The findings, which are published in the journal Scientific Reports, show that scientists from Aston University, Mycobacterial Research Group, combined doses of three antibiotics – amoxicillin and imipenem-relebactam and found it was 100% effective in killing off the infection which is usually extremely difficult to treat in patients with cystic fibrosis. The infection results in severe decline in lung function and sometimes death.
Cystic fibrosis (CF) is a genetic condition affecting more than 10,000 people in the UK (Cystic Fibrosis Trust) and there are more than 70,000 people with the condition worldwide (Cystic Fibrosis Foundation).
Mycobacterium abscessus is a bacterial pathogen from the same family that causes tuberculosis, which causes serious lung infections in people (particularly children) with lung disorders, most notably cystic fibrosis. It is highly drug resistant. Currently patients are given a cocktail of antibiotics that cause serious side effects including severe hearing loss and often doesn’t result in cure.
The researchers used samples of the pathogen taken from 16 infected cystic fibrosis patients and tested the new drug combination to discover how much was required to kill the bacteria. They found the amounts of amoxicillin-imipenem-relebactam required were low enough to be given safely to patients.
Until now Mycobacterium abscessus has been virtually impossible to eradicate in people with cystic fibrosis. It can also be deadly if the patient requires a lung transplant because they are not eligible for surgery if the infection is present.
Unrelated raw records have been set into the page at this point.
-- ==== Sys2Proof/Certificates/Slice0/Obligations.lean ====
section
/-! DEFINITION. The statements for the provers. Each docstring names the rule or section it formalises. In
a statement of what an instruction does, `s` is the state in which it is executed: `pc` still holds its
own address, and `s.pcNext o` is the address after it. -/

open Sys2Proof Sys2Proof.Machine

/-! ## Encoding -/

/-- Decoding the encoding of any instruction gives it back, with every flag and field at every value,
whatever bytes follow (30_encoding.md sections 1 and 2). -/
def Obligations.DecodeOfEncodeIsTheInstruction : Prop :=
  ∀ (i : Instr) (rest : List Byte), decode (encode i ++ rest) = .ok (i, rest)

/-- Bytes that decode are the encoding of what they decode to: each instruction has one encoding
(30_encoding.md sections 1 and 2). -/
def Obligations.BytesDecodedAreTheEncoding : Prop :=
  ∀ (bytes : List Byte) (i : Instr) (rest : List Byte),
    decode bytes = .ok (i, rest) → bytes = encode i ++ rest

/-- The form and the length of an instruction are decided by n, i and e: n = i = 0 is the standard-SIC form,
3 bytes whatever the bit at e's place; else e = 0 is Format 3, 3 bytes, and e = 1 Format 4, 4 bytes, used
immediately (n = 0), indirectly (i = 0) or simply (30_encoding.md sections 1, 2 and 4). -/
def Obligations.FormAndLengthFromFlags : Prop :=
  ∀ (b0 b1 b2 b3 : Byte) (rest : List Byte) (m : Mnemonic) (n i : Bool),
    Mnemonic.ofByte? b0 = some m → b0.getLsbD 1 = n → b0.getLsbD 0 = i →
    (n = false → i = false → decode (b0 :: b1 :: b2 :: rest) =
      .ok (m.instr (.sic (b1.getLsbD 7) (b1.extractLsb' 0 7 ++ b2)), rest)) ∧
    (n = true ∨ i = true → b1.getLsbD 4 = false → decode (b0 :: b1 :: b2 :: rest) =
      .ok (m.instr (.f3 (if n then if i then .simple else .indirect else .immediate)
        (b1.getLsbD 7) (b1.getLsbD 6) (b1.getLsbD 5) (b1.extractLsb' 0 4 ++ b2)), rest)) ∧
    (n = true ∨ i = true → b1.getLsbD 4 = true → decode (b0 :: b1 :: b2 :: b3 :: rest) =
      .ok (m.instr (.f4 (if n then if i then .simple else .indirect else .immediate)
        (b1.getLsbD 7) (b1.getLsbD 6) (b1.getLsbD 5) (b1.extractLsb' 0 4 ++ b2 ++ b3)), rest))

/-- Words written out in the spec decode to the instructions they stand for (the examples of R101, R104,
R105, R107, R108, R142, R144, R147, R149, R163, R166). -/
def Obligations.WordsOfTheSpecDecode : Prop :=
  decode [0x03#8, 0x01#8, 0x00#8] = .ok (.lda (.f3 .simple false false false 0x100#12), []) ∧
  decode [0x53#8, 0x81#8, 0x00#8] = .ok (.ldch (.f3 .simple true false false 0x100#12), []) ∧
  decode [0x0F#8, 0x11#8, 0x23#8, 0x45#8] = .ok (.sta (.f4 .simple false false false 0x12345#20), []) ∧
  decode [0x17#8, 0x40#8, 0x10#8] = .ok (.stl (.f3 .simple false true false 0x010#12), []) ∧
  decode [0x54#8, 0x10#8, 0x00#8] = .ok (.stch (.sic false 0x1000#15), []) ∧
  decode [0x2F#8, 0x00#8, 0x50#8] = .ok (.tix (.f3 .simple false false false 0x050#12), []) ∧
  decode [0x33#8, 0x20#8, 0x03#8] = .ok (.jeq (.f3 .simple false false true 0x003#12), []) ∧
  decode [0x4B#8, 0x10#8, 0x01#8, 0x00#8] = .ok (.jsub (.f4 .simple false false false 0x00100#20), []) ∧
  decode [0x4F#8, 0x00#8, 0x00#8] = .ok (.rsub (.f3 .simple false false false 0x000#12), []) ∧
  decode [0xE3#8, 0x00#8, 0x40#8] = .ok (.td (.f3 .simple false false false 0x040#12), []) ∧
  decode [0xEB#8, 0x01#8, 0x00#8] = .ok (.stsw (.f3 .simple false false false 0x100#12), [])

/-- 30_encoding.md R82: an unassigned opcode raises IllegalInstruction(B0); the bytes after `B0` are not
read, so nothing is asked of them. -/
def Obligations.UnassignedOpcodeRaisesOnFirstByte : Prop :=
  ∀ (s : State) (b0 : Byte), s.status = .running → s.pc ≠ s.exitAddr →
    BytesAt s.mem s.pc.toNat [b0] →
    (∀ m : Mnemonic, m.opcode.extractLsb' 2 6 ≠ b0.extractLsb' 2 6) →
    step s = .next (s.raise (.illegalInstruction [b0]))

/-- 30_encoding.md R74: the complete list of illegal flag combinations, with RSUB exempt and the SIC form
never illegal; an illegal one raises IllegalInstruction with the first two bytes, in either mode. -/
def Obligations.IllegalFlagCombinations : Prop :=
  (∀ m x addr15, flagsLegal m (.sic x addr15) = true) ∧
  (∀ o, flagsLegal .rsub o = true) ∧
  (∀ m ni x b p disp, m ≠ .rsub →
    (flagsLegal m (.f3 ni x b p disp) = false ↔
      (b = true ∧ p = true) ∨ (x = true ∧ ni ≠ .simple) ∨
      (ni = .immediate ∧ m.operandClass = .loc))) ∧
  (∀ m ni x b p addr20, m ≠ .rsub →
    (flagsLegal m (.f4 ni x b p addr20) = false ↔
      (b = true ∨ p = true) ∨ (x = true ∧ ni ≠ .simple) ∨
      (ni = .immediate ∧ m.operandClass = .loc))) ∧
  (∀ i s, i.wellFormed = false →
    ∃ b0 b1 rest, encode i = b0 :: b1 :: rest ∧
      exec i s = .next (s.raise (.illegalInstruction [b0, b1])))

/-! ## The instruction cycle -/

/-- A step runs the decoded instruction: when the bytes at the program counter decode to an instruction, the
step is `exec` of it, with nothing added (10_state.md R18). -/
def Obligations.StepRunsTheDecodedInstruction : Prop :=
  ∀ (s : State) (bytes : List Byte) (i : Instr) (rest : List Byte),
    s.status = .running → s.pc ≠ s.exitAddr → BytesAt s.mem s.pc.toNat bytes →
    decode bytes = .ok (i, rest) → step s = exec i s

/-- 70_reset_and_hazards.md R216: at `EXIT_ADDR` the run is over, nothing is fetched and nothing else
changes; and a run ends in no other way. -/
def Obligations.RunEndsAtExitAddressOnly : Prop :=
  (∀ s : State, s.status = .running → s.pc = s.exitAddr →
    step s = .next { s with status := .exited }) ∧
  (∀ s t : State, step s = .next t → t.status = .exited →
    s.status = .running ∧ s.pc = s.exitAddr ∧ t = { s with status := .exited })

/-- A running machine always steps, and no step exists from Exited or Faulted (10_state.md section 5). The
two outcomes' names are the model's (log 9). -/
def Obligations.ExactlyRunningMachinesStep : Prop :=
  (∀ s : State, (∃ t, step s = .next t) ↔ s.status = .running) ∧
  (∀ s : State, s.status = .exited → step s = .fault .runOver) ∧
  (∀ (s : State) (c : Cause) (a : Word), s.status = .faulted c a → step s = .fault (.stopped c a))

/-- 60_exceptions.md R183: a fault is precise. The faulted state is the state before the step but for the
run status, which records the cause and the address of the instruction, and it has no step. -/
def Obligations.FaultsArePrecise : Prop :=
  ∀ (s t : State) (c : Cause) (a : Word), step s = .next t → t.status = .faulted c a →
    a = s.pc ∧ t = { s with status := .faulted c s.pc } ∧ ∀ u, step t ≠ .next u

/-- A fetch at or over the top of memory raises AddressFault(fetch) with the first such address: at once
where `pc` is outside memory, and at 2^20 where the bytes up to the top begin a longer instruction
(10_state.md section 2, 30_encoding.md section 2). -/
def Obligations.FetchOutsideMemoryRaises : Prop :=
  (∀ s : State, s.status = .running → s.pc ≠ s.exitAddr → Config.memBytes ≤ s.pc.toNat →
    step s = .next (s.raise (.addressFault .fetch s.pc.toNat))) ∧
  (∀ (s : State) (bytes : List Byte) (m : Mnemonic),
    s.status = .running → s.pc ≠ s.exitAddr → BytesAt s.mem s.pc.toNat bytes →
    decode bytes = .error (.tooShort m) → s.pc.toNat + bytes.length = Config.memBytes →
    step s = .next (s.raise (.addressFault .fetch Config.memBytes)))

/-- `pc_next` never wraps in a step: an instruction that can be fetched lies inside memory (10_state.md
section 2). -/
def Obligations.NextAddressDoesNotWrap : Prop :=
  ∀ (s : State) (i : Instr), s.fetchInstr = .ok i →
    (s.pcNext i.operand).toNat = s.pc.toNat + i.operand.length ∧
    s.pc.toNat + i.operand.length ≤ Config.memBytes

/-! ## Memory -/

/-- The primitives MemRead and MemWrite, in and out of range (20_memory.md section 4). A byte never given a
value is unspecified state: reading it raises UninitializedRead or answers some value, and a word's other
bytes are as they are (60_exceptions.md section 1); of a word's bytes without a value the lowest is the one
recorded (log 18). -/
def Obligations.MemoryPrimitives : Prop :=
  ∀ (s : State) (site : ReadSite) (addr : Word),
    (Config.memBytes ≤ addr.toNat →
      s.memReadByte site addr = .error (.addressFault .read addr.toNat) ∧
      ∀ b, s.memWriteByte addr b = .error (.addressFault .write addr.toNat)) ∧
    (Config.memBytes ≤ addr.toNat + 2 →
      s.memReadWord site addr = .error (.addressFault .read addr.toNat) ∧
      ∀ v, s.memWriteWord addr v = .error (.addressFault .write addr.toNat)) ∧
    (addr.toNat < Config.memBytes →
      (∀ b, Memory.read s.mem addr.toNat = some b → s.memReadByte site addr = .ok b) ∧
      (Memory.read s.mem addr.toNat = none →
        match s.policy with
        | .fault =>
          s.memReadByte site addr = .error (.uninitializedRead (.memoryByte addr.toNat))
        | .draw => ∃ b, s.memReadByte site addr = .ok b) ∧
      ∀ b, ∃ mem, s.memWriteByte addr b = .ok { s with mem := mem } ∧
        Memory.read mem addr.toNat = some b ∧
        ∀ a, a ≠ addr.toNat → Memory.read mem a = Memory.read s.mem a) ∧
    (addr.toNat + 2 < Config.memBytes →
      (∀ v, WordAt s.mem addr.toNat v → s.memReadWord site addr = .ok v) ∧
      (∀ k < 3, Memory.read s.mem (addr.toNat + k) = none →
        (∀ j < k, Memory.read s.mem (addr.toNat + j) ≠ none) →
        match s.policy with
        | .fault =>
          s.memReadWord site addr = .error (.uninitializedRead (.memoryByte (addr.toNat + k)))
        | .draw => ∃ v, s.memReadWord site addr = .ok v ∧
          ∀ j < 3, ∀ b, Memory.read s.mem (addr.toNat + j) = some b →
            v.extractLsb' (16 - 8 * j) 8 = b) ∧
      ∀ v, ∃ mem, s.memWriteWord addr v = .ok { s with mem := mem } ∧
        WordAt mem addr.toNat v ∧
        ∀ a, a < addr.toNat ∨ addr.toNat + 3 ≤ a → Memory.read mem a = Memory.read s.mem a)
In the UK, of the 10,000 people living with cystic fibrosis, Mycobacterium abscessus infects 13% of all patients with the condition. This new treatment is advantageous not only because it kills off the infection, but it does not have any side-effects on patients, thus ensuring their quality of life and greatly improving survival chances for infected CF patients.
Dr Jonathan Cox, Lecturer in Microbiology, Aston University and leader of the team that discovered this new treatment said:
“This new drug combination is a significant step forward for patients with cystic fibrosis that get infected with the deadly Mycobacterium abscessus bacteria. Our new drug combination is significantly less toxic than those currently used, and so far we have managed to kill every patient’s bacterial isolate that we have received.
“This shows our drugs, when used in combination, are widely effective and could therefore make a huge difference to people whose treatment options are currently limited.
“Because amoxicillin is already widely available and imipenem-relebactam has just been approved for use by the Food and Drug Administration (FDA) in the US, these drugs are already available to clinicians. We therefore hope to start treating patients as soon as possible.”
The findings of this research will impact children being treated for the infection at Birmingham Children’s Hospital – who part funded the research – but it can also be used nationally and further afield.
With more funding, the next stage of the research will be to test the treatment on more people with CF infected by this bacterium, comparing it to the antibiotics that are currently used.
Dr Maya Desai, Consultant in Respiratory Paediatrics, Birmingham Children’s Hospital added:
“This exciting development will significantly impact on the care of CF patients globally. It has been possible only with close collaboration between Aston University and Birmingham Children’s Hospital both from a clinical research and financial point of view.”
Dr Paula Sommer, Head of Research at the Cystic Fibrosis Trust said:
“It’s exciting that these lab-based studies investigating new antibiotic treatments for M. abscessus infection are showing such promise and adding to our expanding knowledge of this devastating bug.
“Mycobacterium abscessus also known as NTM, is the most feared infection a person with cystic fibrosis can develop. Taking drugs to treat NTM can add to an already significant regime of daily treatments and take up to a year to clear infections. We look forward to a time when effective, short courses of treatment are available to treat NTM.”